RNSH anaesthetists awarded grant for game-changing device

A group of anaesthetists from Royal North Shore Hospital (RNSH) has been awarded funding as part of the NSW Health Sustainable Futures Innovation Fund.

Anaesthetists Ben Olesnicky, Andrew Lindberg and Carl D’Souza will be developing a device that will convert excess anaesthetic gases, a potent greenhouse gas, into a harmless biproduct.

The team will work alongside chemical engineers from The University of New South Wales to develop a clinical prototype device which has the capability of removing a significant proportion of gases from the operating theatre before it reaches the environment.  

Once a successfully tested clinical prototype has been created, it would be adapted to fit all current anaesthetic machines in use across the state.

Ben said the device will use an ultraviolet light technology to convert the gases to harmless biproducts.

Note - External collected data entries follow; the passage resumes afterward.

@[simp] theorem State.chipWrite_glb : (s.chipWrite a bs).glb = s.glb := rfl
@[simp] theorem State.chipWrite_pins : (s.chipWrite a bs).pins = s.pins := rfl
@[simp] theorem State.chipWrite_therm : (s.chipWrite a bs).therm = s.therm := rfl
@[simp] theorem State.chipWrite_time : (s.chipWrite a bs).time = s.time := rfl
@[simp] theorem State.chipWrite_flash : (s.chipWrite a bs).flash = s.flash := rfl
@[simp] theorem State.chipWrite_flashOp : (s.chipWrite a bs).flashOp = s.flashOp := rfl
@[simp] theorem State.chipWrite_cfg : (s.chipWrite a bs).cfg = s.cfg := rfl
@[simp] theorem State.chipWrite_img : (s.chipWrite a bs).img = s.img := rfl
@[simp] theorem State.chipWrite_sec : (s.chipWrite a bs).sec = s.sec := rfl
@[simp] theorem State.chipWrite_fab : (s.chipWrite a bs).fab = s.fab := rfl
@[simp] theorem State.chipWrite_rota : (s.chipWrite a bs).rota = s.rota := rfl
@[simp] theorem State.chipWrite_ptp : (s.chipWrite a bs).ptp = s.ptp := rfl
@[simp] theorem State.chipWrite_ing : (s.chipWrite a bs).ing = s.ing := rfl
@[simp] theorem State.chipWrite_sess : (s.chipWrite a bs).sess = s.sess := rfl
@[simp] theorem State.chipWrite_enc : (s.chipWrite a bs).enc = s.enc := rfl
@[simp] theorem State.chipWrite_rc : (s.chipWrite a bs).rc = s.rc := rfl
@[simp] theorem State.chipWrite_rcCnt : (s.chipWrite a bs).rcCnt = s.rcCnt := rfl
@[simp] theorem State.chipWrite_dec : (s.chipWrite a bs).dec = s.dec := rfl
@[simp] theorem State.chipWrite_dcx : (s.chipWrite a bs).dcx = s.dcx := rfl
@[simp] theorem State.chipWrite_dcxCnt : (s.chipWrite a bs).dcxCnt = s.dcxCnt := rfl
@[simp] theorem State.chipWrite_decRedo : (s.chipWrite a bs).decRedo = s.decRedo := rfl
@[simp] theorem State.chipWrite_pkt : (s.chipWrite a bs).pkt = s.pkt := rfl
@[simp] theorem State.chipWrite_rep : (s.chipWrite a bs).rep = s.rep := rfl
@[simp] theorem State.chipWrite_egr : (s.chipWrite a bs).egr = s.egr := rfl
@[simp] theorem State.chipWrite_hbm : (s.chipWrite a bs).hbm = s.hbm := rfl
@[simp] theorem State.chipWrite_flt : (s.chipWrite a bs).flt = s.flt := rfl
@[simp] theorem State.chipWrite_led : (s.chipWrite a bs).led = s.led := rfl
@[simp] theorem State.chipWrite_isl : (s.chipWrite a bs).isl = s.isl := rfl
@[simp] theorem State.chipWrite_irq : (s.chipWrite a bs).irq = s.irq := rfl
@[simp] theorem State.chipWrite_mbx : (s.chipWrite a bs).mbx = s.mbx := rfl
@[simp] theorem State.chipWrite_pcie : (s.chipWrite a bs).pcie = s.pcie := rfl
@[simp] theorem State.chipWrite_bar2 : (s.chipWrite a bs).bar2 = s.bar2 := rfl
@[simp] theorem State.chipWrite_host : (s.chipWrite a bs).host = s.host := rfl
@[simp] theorem State.chipWrite_outs : (s.chipWrite a bs).outs = s.outs := rfl
@[simp] theorem State.chipWrite_free : (s.chipWrite a bs).free = s.free := rfl
@[simp] theorem State.chipWrite_pending : (s.chipWrite a bs).pending = s.pending := rfl

end

/-! ### State.clearSpad -/

section
variable (s : State) (a n : Nat)

@[simp] theorem State.clearSpad_glb : (s.clearSpad a n).glb = s.glb := rfl
@[simp] theorem State.clearSpad_pins : (s.clearSpad a n).pins = s.pins := rfl
@[simp] theorem State.clearSpad_therm : (s.clearSpad a n).therm = s.therm := rfl
@[simp] theorem State.clearSpad_time : (s.clearSpad a n).time = s.time := rfl
@[simp] theorem State.clearSpad_flash : (s.clearSpad a n).flash = s.flash := rfl
@[simp] theorem State.clearSpad_flashOp : (s.clearSpad a n).flashOp = s.flashOp := rfl
@[simp] theorem State.clearSpad_cfg : (s.clearSpad a n).cfg = s.cfg := rfl
@[simp] theorem State.clearSpad_img : (s.clearSpad a n).img = s.img := rfl
@[simp] theorem State.clearSpad_sec : (s.clearSpad a n).sec = s.sec := rfl
@[simp] theorem State.clearSpad_fab : (s.clearSpad a n).fab = s.fab := rfl
@[simp] theorem State.clearSpad_rota : (s.clearSpad a n).rota = s.rota := rfl
@[simp] theorem State.clearSpad_ptp : (s.clearSpad a n).ptp = s.ptp := rfl
@[simp] theorem State.clearSpad_ing : (s.clearSpad a n).ing = s.ing := rfl
@[simp] theorem State.clearSpad_sess : (s.clearSpad a n).sess = s.sess := rfl
@[simp] theorem State.clearSpad_enc : (s.clearSpad a n).enc = s.enc := rfl
@[simp] theorem State.clearSpad_rc : (s.clearSpad a n).rc = s.rc := rfl
@[simp] theorem State.clearSpad_rcCnt : (s.clearSpad a n).rcCnt = s.rcCnt := rfl
@[simp] theorem State.clearSpad_dec : (s.clearSpad a n).dec = s.dec := rfl
@[simp] theorem State.clearSpad_dcx : (s.clearSpad a n).dcx = s.dcx := rfl
@[simp] theorem State.clearSpad_dcxCnt : (s.clearSpad a n).dcxCnt = s.dcxCnt := rfl
@[simp] theorem State.clearSpad_decRedo : (s.clearSpad a n).decRedo = s.decRedo := rfl
@[simp] theorem State.clearSpad_pkt : (s.clearSpad a n).pkt = s.pkt := rfl
@[simp] theorem State.clearSpad_rep : (s.clearSpad a n).rep = s.rep := rfl
@[simp] theorem State.clearSpad_egr : (s.clearSpad a n).egr = s.egr := rfl
@[simp] theorem State.clearSpad_hbm : (s.clearSpad a n).hbm = s.hbm := rfl
@[simp] theorem State.clearSpad_flt : (s.clearSpad a n).flt = s.flt := rfl
@[simp] theorem State.clearSpad_led : (s.clearSpad a n).led = s.led := rfl
@[simp] theorem State.clearSpad_isl : (s.clearSpad a n).isl = s.isl := rfl
@[simp] theorem State.clearSpad_irq : (s.clearSpad a n).irq = s.irq := rfl
@[simp] theorem State.clearSpad_mbx : (s.clearSpad a n).mbx = s.mbx := rfl
@[simp] theorem State.clearSpad_pcie : (s.clearSpad a n).pcie = s.pcie := rfl
@[simp] theorem State.clearSpad_bar2 : (s.clearSpad a n).bar2 = s.bar2 := rfl
@[simp] theorem State.clearSpad_host : (s.clearSpad a n).host = s.host := rfl
@[simp] theorem State.clearSpad_outs : (s.clearSpad a n).outs = s.outs := rfl
@[simp] theorem State.clearSpad_free : (s.clearSpad a n).free = s.free := rfl
@[simp] theorem State.clearSpad_pending : (s.clearSpad a n).pending = s.pending := rfl

end

/-! ### State.draw -/

section
variable (s : State) (n : Nat)

@[simp] theorem State.draw_glb : (s.draw n).2.glb = s.glb := rfl
@[simp] theorem State.draw_pins : (s.draw n).2.pins = s.pins := rfl
@[simp] theorem State.draw_therm : (s.draw n).2.therm = s.therm := rfl
@[simp] theorem State.draw_time : (s.draw n).2.time = s.time := rfl
@[simp] theorem State.draw_flash : (s.draw n).2.flash = s.flash := rfl
@[simp] theorem State.draw_flashOp : (s.draw n).2.flashOp = s.flashOp := rfl
@[simp] theorem State.draw_cfg : (s.draw n).2.cfg = s.cfg := rfl
@[simp] theorem State.draw_img : (s.draw n).2.img = s.img := rfl
@[simp] theorem State.draw_sec : (s.draw n).2.sec = s.sec := rfl
@[simp] theorem State.draw_fab : (s.draw n).2.fab = s.fab := rfl
@[simp] theorem State.draw_rota : (s.draw n).2.rota = s.rota := rfl
@[simp] theorem State.draw_ptp : (s.draw n).2.ptp = s.ptp := rfl
@[simp] theorem State.draw_ing : (s.draw n).2.ing = s.ing := rfl
@[simp] theorem State.draw_sess : (s.draw n).2.sess = s.sess := rfl
@[simp] theorem State.draw_enc : (s.draw n).2.enc = s.enc := rfl
@[simp] theorem State.draw_rc : (s.draw n).2.rc = s.rc := rfl
@[simp] theorem State.draw_rcCnt : (s.draw n).2.rcCnt = s.rcCnt := rfl
@[simp] theorem State.draw_dec : (s.draw n).2.dec = s.dec := rfl
@[simp] theorem State.draw_dcx : (s.draw n).2.dcx = s.dcx := rfl
@[simp] theorem State.draw_dcxCnt : (s.draw n).2.dcxCnt = s.dcxCnt := rfl
@[simp] theorem State.draw_decRedo : (s.draw n).2.decRedo = s.decRedo := rfl
@[simp] theorem State.draw_pkt : (s.draw n).2.pkt = s.pkt := rfl
@[simp] theorem State.draw_rep : (s.draw n).2.rep = s.rep := rfl
@[simp] theorem State.draw_egr : (s.draw n).2.egr = s.egr := rfl
@[simp] theorem State.draw_hbm : (s.draw n).2.hbm = s.hbm := rfl
@[simp] theorem State.draw_chip : (s.draw n).2.chip = s.chip := rfl
@[simp] theorem State.draw_flt : (s.draw n).2.flt = s.flt := rfl
@[simp] theorem State.draw_led : (s.draw n).2.led = s.led := rfl
@[simp] theorem State.draw_isl : (s.draw n).2.isl = s.isl := rfl
@[simp] theorem State.draw_irq : (s.draw n).2.irq = s.irq := rfl
@[simp] theorem State.draw_mbx : (s.draw n).2.mbx = s.mbx := rfl
@[simp] theorem State.draw_pcie : (s.draw n).2.pcie = s.pcie := rfl
@[simp] theorem State.draw_bar2 : (s.draw n).2.bar2 = s.bar2 := rfl
@[simp] theorem State.draw_host : (s.draw n).2.host = s.host := rfl
@[simp] theorem State.draw_outs : (s.draw n).2.outs = s.outs := rfl
@[simp] theorem State.draw_free : (s.draw n).2.free = s.free + 1 := rfl
@[simp] theorem State.draw_pending : (s.draw n).2.pending = s.pending := rfl

end

/-! ### State.drawBelow -/

section
variable (s : State) (n : Nat)

@[simp] theorem State.drawBelow_glb : (s.drawBelow n).2.glb = s.glb := rfl
@[simp] theorem State.drawBelow_pins : (s.drawBelow n).2.pins = s.pins := rfl
@[simp] theorem State.drawBelow_therm : (s.drawBelow n).2.therm = s.therm := rfl
@[simp] theorem State.drawBelow_time : (s.drawBelow n).2.time = s.time := rfl
@[simp] theorem State.drawBelow_flash : (s.drawBelow n).2.flash = s.flash := rfl
@[simp] theorem State.drawBelow_flashOp : (s.drawBelow n).2.flashOp = s.flashOp := rfl
@[simp] theorem State.drawBelow_cfg : (s.drawBelow n).2.cfg = s.cfg := rfl
@[simp] theorem State.drawBelow_img : (s.drawBelow n).2.img = s.img := rfl
@[simp] theorem State.drawBelow_sec : (s.drawBelow n).2.sec = s.sec := rfl
@[simp] theorem State.drawBelow_fab : (s.drawBelow n).2.fab = s.fab := rfl
@[simp] theorem State.drawBelow_rota : (s.drawBelow n).2.rota = s.rota := rfl
@[simp] theorem State.drawBelow_ptp : (s.drawBelow n).2.ptp = s.ptp := rfl
@[simp] theorem State.drawBelow_ing : (s.drawBelow n).2.ing = s.ing := rfl
@[simp] theorem State.drawBelow_sess : (s.drawBelow n).2.sess = s.sess := rfl
@[simp] theorem State.drawBelow_enc : (s.drawBelow n).2.enc = s.enc := rfl
@[simp] theorem State.drawBelow_rc : (s.drawBelow n).2.rc = s.rc := rfl
@[simp] theorem State.drawBelow_rcCnt : (s.drawBelow n).2.rcCnt = s.rcCnt := rfl
@[simp] theorem State.drawBelow_dec : (s.drawBelow n).2.dec = s.dec := rfl
@[simp] theorem State.drawBelow_dcx : (s.drawBelow n).2.dcx = s.dcx := rfl
@[simp] theorem State.drawBelow_dcxCnt : (s.drawBelow n).2.dcxCnt = s.dcxCnt := rfl
@[simp] theorem State.drawBelow_decRedo : (s.drawBelow n).2.decRedo = s.decRedo := rfl
@[simp] theorem State.drawBelow_pkt : (s.drawBelow n).2.pkt = s.pkt := rfl
@[simp] theorem State.drawBelow_rep : (s.drawBelow n).2.rep = s.rep := rfl
@[simp] theorem State.drawBelow_egr : (s.drawBelow n).2.egr = s.egr := rfl
@[simp] theorem State.drawBelow_hbm : (s.drawBelow n).2.hbm = s.hbm := rfl
@[simp] theorem State.drawBelow_chip : (s.drawBelow n).2.chip = s.chip := rfl
@[simp] theorem State.drawBelow_flt : (s.drawBelow n).2.flt = s.flt := rfl
@[simp] theorem State.drawBelow_led : (s.drawBelow n).2.led = s.led := rfl
@[simp] theorem State.drawBelow_isl : (s.drawBelow n).2.isl = s.isl := rfl
@[simp] theorem State.drawBelow_irq : (s.drawBelow n).2.irq = s.irq := rfl
@[simp] theorem State.drawBelow_mbx : (s.drawBelow n).2.mbx = s.mbx := rfl
@[simp] theorem State.drawBelow_pcie : (s.drawBelow n).2.pcie = s.pcie := rfl
@[simp] theorem State.drawBelow_bar2 : (s.drawBelow n).2.bar2 = s.bar2 := rfl
@[simp] theorem State.drawBelow_host : (s.drawBelow n).2.host = s.host := rfl
@[simp] theorem State.drawBelow_outs : (s.drawBelow n).2.outs = s.outs := rfl
@[simp] theorem State.drawBelow_free : (s.drawBelow n).2.free = s.free + 1 := rfl
@[simp] theorem State.drawBelow_pending : (s.drawBelow n).2.pending = s.pending := rfl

“The device will use an ultraviolet light to convert the anaesthetic gas to harmless biproduct, which will ensure no harmful exposure to patients, staff or the general population,” he said.

This project isn’t necessarily about reducing the amount of gases we use, but rather reducing their effect on the environment
RNSH anaesthetist, Ben Olesnicky

The device is currently undergoing laboratory testing and Ben says there could be potential for the device to be implemented on a broader scale if it’s proven to be effective.

“The device will not only help Royal North Shore to dramatically reduce its carbon footprint, but it could also be implemented on a larger scale to help reduce the health systems wider carbon footprint,” he said. 

The Northern Sydney Local Health District has been actively working on its sustainability efforts, committing to reach net zero carbon emissions by 2035, with most of the reduction – 70 to 80 per cent – to be achieved by 2030.